The job description then gets posted. It has to be open for X amount of days. On many sites, you will be told to apply by a certain date. When I was job searching, I missed this deadline by HOURS and they would not accept it. Ouch. I believe our postings were up for two months. And here’s the thing, during the time we really don’t look through the materials. So, if you’ve submitted your stuff the day after a posting went up, you might not hear anything other than the standard “we’ve received your materials” email for WEEKS.

After the position had been up for awhile, we had to figure out who was going to help with interviews. We knew we were going to have phone interviews and on campus interviews and wanted to make sure that the departments we worked closely with also had a say in who we were going to hire. After coming up with this extensive list AND figuring out who was going to be a apart of which interviews, we had to find a time that we were all free. As I mentioned before, the past month or so has been very busy, so you could imagine we had a difficult time getting everybody together. Finally, we nailed down some dates and times to pick who we were going to do phone interviews with, when we were going to do phone interviews, and when we were going to do on campus interviews.

In my office, we each reviewed resumes on our own. There were a LOT of them. Some people were overqualified (one person had been a director of his department for FIFTEEN YEARS). Others were under-qualified (including one person who had just finished his first year of college). The hard part is, with the amount of resumes we had, it was impossible to read every single word on every single one. This is why everybody stresses that your resume needs to be good! It’s so important to go through the job description and see what points you should speak to. If we say that a major part of the job description is Z and you don’t mention Z at all, your resume is going to get shoved in the “Do Not Call” pile. Another note on resumes – at first glance it should be visually appealing. I’m not saying you need to be a design major, but simple layout choices can make a resume MUCH easier to read.

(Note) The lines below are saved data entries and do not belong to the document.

-- ==== Sys2Proof/Machine/Operands.lean ====
section
/-! DEFINITION. How positions, data bits and sequences map onto bus words (R10, R60-R63, R129, R43). -/

namespace Sys2Proof.Machine

/-- `c[p] = CW[16-p]`, the bit of a codeword at position `p` in 1..16 (R61). -/
def bitAt (cw : Word) (p : Nat) : Bit := cw.getLsbD (16 - p)

/-- The codeword with the bit at position `p` set to `b` (R61). -/
def setPos (cw : Word) (p : Nat) (b : Bit) : Word :=
  if b then cw ||| onehot p else cw &&& ~~~ onehot p

/-- The i-th data bit of a data word, `D[11-i]`, for `i` in 1..11 (R60). -/
def dataBit (d : DataWord) (i : Nat) : Bit := d.getLsbD (11 - i)

/-- `unpack(D) = [D[10], D[9], ..., D[0]]` (40_bitconv_segment, helper of R100-R106). -/
def unpack (d : DataWord) : List Bit := (List.range 11).map fun j => d.getLsbD (10 - j)

/-- `pack(b[0..10])`, the data word with `D[10-j] = b[j]`. -/
def pack (bs : List Bit) : DataWord :=
  (List.range 11).foldl (fun d j => if bs.getD j false then d ||| (1#11 <<< (10 - j)) else d) 0

/-- The data placement map: data bit `i` occupies position `DP(i)` (R63). -/
def dataPositions : List Nat := [3, 5, 6, 7, 9, 10, 11, 12, 13, 14, 15]

/-- Step 1 of ENCODE: the data bits at their positions, every other position 0 (R120, R63). -/
def place (d : DataWord) : Word :=
  (dataPositions.zip (unpack d)).foldl (fun c pb => setPos c pb.1 pb.2) 0

/-- `extract(c)`: the data bits of a codeword, in the order of their positions (R129). -/
def extract (cw : Word) : DataWord := pack (dataPositions.map (bitAt cw))

/-- A data word in a 16-bit field: zero-extended (R60). -/
def dataToWord (d : DataWord) : Word := d.zeroExtend 16

/-- The loss flag in bit 0 of `RES` (R23, R161). -/
def bitToWord (b : Bit) : Word := (BitVec.ofBool b).zeroExtend 16

end Sys2Proof.Machine
end

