-- ==== Sys2Proof/Machine/Random.lean ====
section
/-! DEFINITION. The random source: draws under both readings, the reference LFSR, and the injector's mask
(R150-R158, R163). -/

namespace Sys2Proof.Machine

/-- One step of the 16-bit Galois LFSR with feedback mask 0xB400 (R154). -/
def lfsrStep (s : Word) : Word := if s.getLsbD 0 then (s >>> 1) ^^^ 0xB400#16 else s >>> 1

/-- `n` steps of the LFSR (R154). -/
def lfsrSteps : Nat → Word → Word
  | 0, s => s
  | n + 1, s => lfsrSteps n (lfsrStep s)

/-- What one draw does to `lfsr`: exactly 16 steps, whatever its kind (R155). -/
def lfsrDraw (s : Word) : Word := lfsrSteps 16 s

/-- The probability parameter of a Bit draw (R150). -/
def probOf (c : Config) : BitDraw → Prob
  | .lossd => c.pLoss
  | .eventd => c.pEvent
  | .doubled => c.pDouble

/-- A whole number of hundredths (R157). -/
def Prob.whole (p : Prob) : Bool := 0 < p.den && (100 * p.num) % p.den == 0

/-- Whether R157 gives draws a meaning: under REF_LFSR each `P_*` must be a whole number of hundredths
(R157, R207; log entry 8). -/
def drawsAllowed (c : Config) : Bool :=
  match c.rngMode with
  | .free => true
  | .refLfsr => Prob.whole c.pLoss && Prob.whole c.pEvent && Prob.whole c.pDouble

/-- The value of a Bit draw from `u`: 1 iff `u mod 100 < 100 * P` (R157). -/
def bernoulli (p : Prob) (u : Word) : Bit := (u.toNat % 100) * p.den < 100 * p.num

/-- The value of a `POSD` draw from `u`: `1 + u mod 15` (R157). -/
def posFrom (u : Word) : Nat := 1 + u.toNat % 15

/-- What one act of another instance does to the shared `lfsr` (R54, R155, R162, R231). Under FREE mode a draw
leaves it alone (R152); SEED refuses 0. DESIGN CHOICE (log entry 21): under REF_LFSR a peer's draw is 16 steps also where
some `P_*` is no whole number of hundredths, where R207 refuses draws and the spec says nothing of a peer's. -/
def peerAct (c : Config) (l : Word) : PeerAct → Word
  | .draw => match c.rngMode with
    | .free => l
    | .refLfsr => lfsrDraw l
  | .seed a => if a = 0 then l else a
  | .reset => c.lfsrReset

/-- What the other instances' acts do to the shared `lfsr`, in order; where this instance is the only one, there
are none (R54, R214; log entry 9). -/
def peerActs (c : Config) (l : Word) (acts : List PeerAct) : Word :=
  if c.nInstances ≤ 1 then l else acts.foldl (peerAct c) l

/-- The environment's contribution to the next draw (R152; log entry 3). -/
def Source.next (r : Source) : DrawEnv :=
  match r.env with
  | e :: _ => e
  | [] => Config.freeDraw r.drawn

/-- Taking a draw of any kind: under FREE mode `lfsr` is neither read nor written (R152); under REF_LFSR it
advances by one draw (R155), after whatever the other instances did to it (R54). -/
def Source.advance (c : Config) (r : Source) : Source :=
  { lfsr := match c.rngMode with
      | .free => r.lfsr
      | .refLfsr => lfsrDraw (peerActs c r.lfsr r.next.peers)
    env := r.env.tail
    drawn := r.drawn + 1 }

/-- The value of a Bit draw (R151): the environment's under FREE mode (R152), that of `u`, the advanced `lfsr`,
under REF_LFSR (R155, R157). -/
def Source.bit (c : Config) (k : BitDraw) (r : Source) : Bit :=
  match c.rngMode with
  | .free => r.next.bit
  | .refLfsr => bernoulli (probOf c k) (r.advance c).lfsr

/-- The value of a `POSD` draw, 1..15 (R151). -/
def Source.pos (c : Config) (r : Source) : Nat :=
  match c.rngMode with
  | .free => r.next.pos.val + 1
  | .refLfsr => posFrom (r.advance c).lfsr

/-- The injector's mask and the source after its draws, in the order EVENTD, DOUBLED, POSD, POSD (R158). The two
positions of a double flip are separate draws and may coincide (R163). -/
def injectorMask (c : Config) (r : Source) : Word × Source :=
  let r1 := r.advance c
  let r2 := r1.advance c
  let r3 := r2.advance c
  if r.bit c .eventd then
    if r1.bit c .doubled then
      (onehot (r2.pos c) ^^^ onehot (r3.pos c), r3.advance c)
    else
      (onehot (r2.pos c), r3)
  else
    (0, r1)

end Sys2Proof.Machine
end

Next came the phone interviews…this was my least favorite thing about interviewing for jobs and I definitely did not like being on the other side of it. Seriously, NOBODY likes phone interviews, but with people from all over the country applying for jobs, it’s necessary. Some tips if you are the interviewee? Write down everybody’s name! We were really impressed with the people who remembered our names. Also, if you are using a cell phone, make sure you are in an area that has good service!!

It took us awhile to get to the on campus phase. A lot of the people that were supposed to take part in on campus interviews had vacations planned. I was super excited for on campus interviews!! It is much easier to get a feel for someone in person than over the phone. What are some things that you should expect? You will have multiple interviews that day, some with small groups, others one-on-one. For example, your future co-workers might interview you has a group, but your future supervisor might interview you one-on-one. You will most likely be given a tour of campus. If you are applying for a live-on position, you SHOULD be shown an apartment, however, it might not be the apartment you wind up being assigned to! Some parts of the day will be much more casual than other parts. Everybody tends to freak out about on campus interviews, but I don’t think they’re that bad. Be warned – it is a LONG day.

After we finished all the on campus interviews, we had to meet again as a group to decide who we wanted to hire. By this time, it was nearly three weeks since our first candidate had come to campus! When we made our decisions, I was definitely excited – only to find out that we still had to do background checks and reference checks and notify the person and give them X days to respond. And then they still wouldn’t be here! If someone is currently in another position, they have to give notice first!

While the process was not as fun as I was hoping it would be, I am super excited for the new people to get here in August…if only they could come sooner! Also, seeing the process from the other side gave me a good understanding of WHY things took so long. So, lovely readers, if you are job searching and wondering why you still haven’t heard back, there’s a good chance that somebody who is supposed to be interviewing you decided to go to Cabo instead. But seriously. You’re not the only person being considered and it does take time to sort through all of the information we receive. Hang in there!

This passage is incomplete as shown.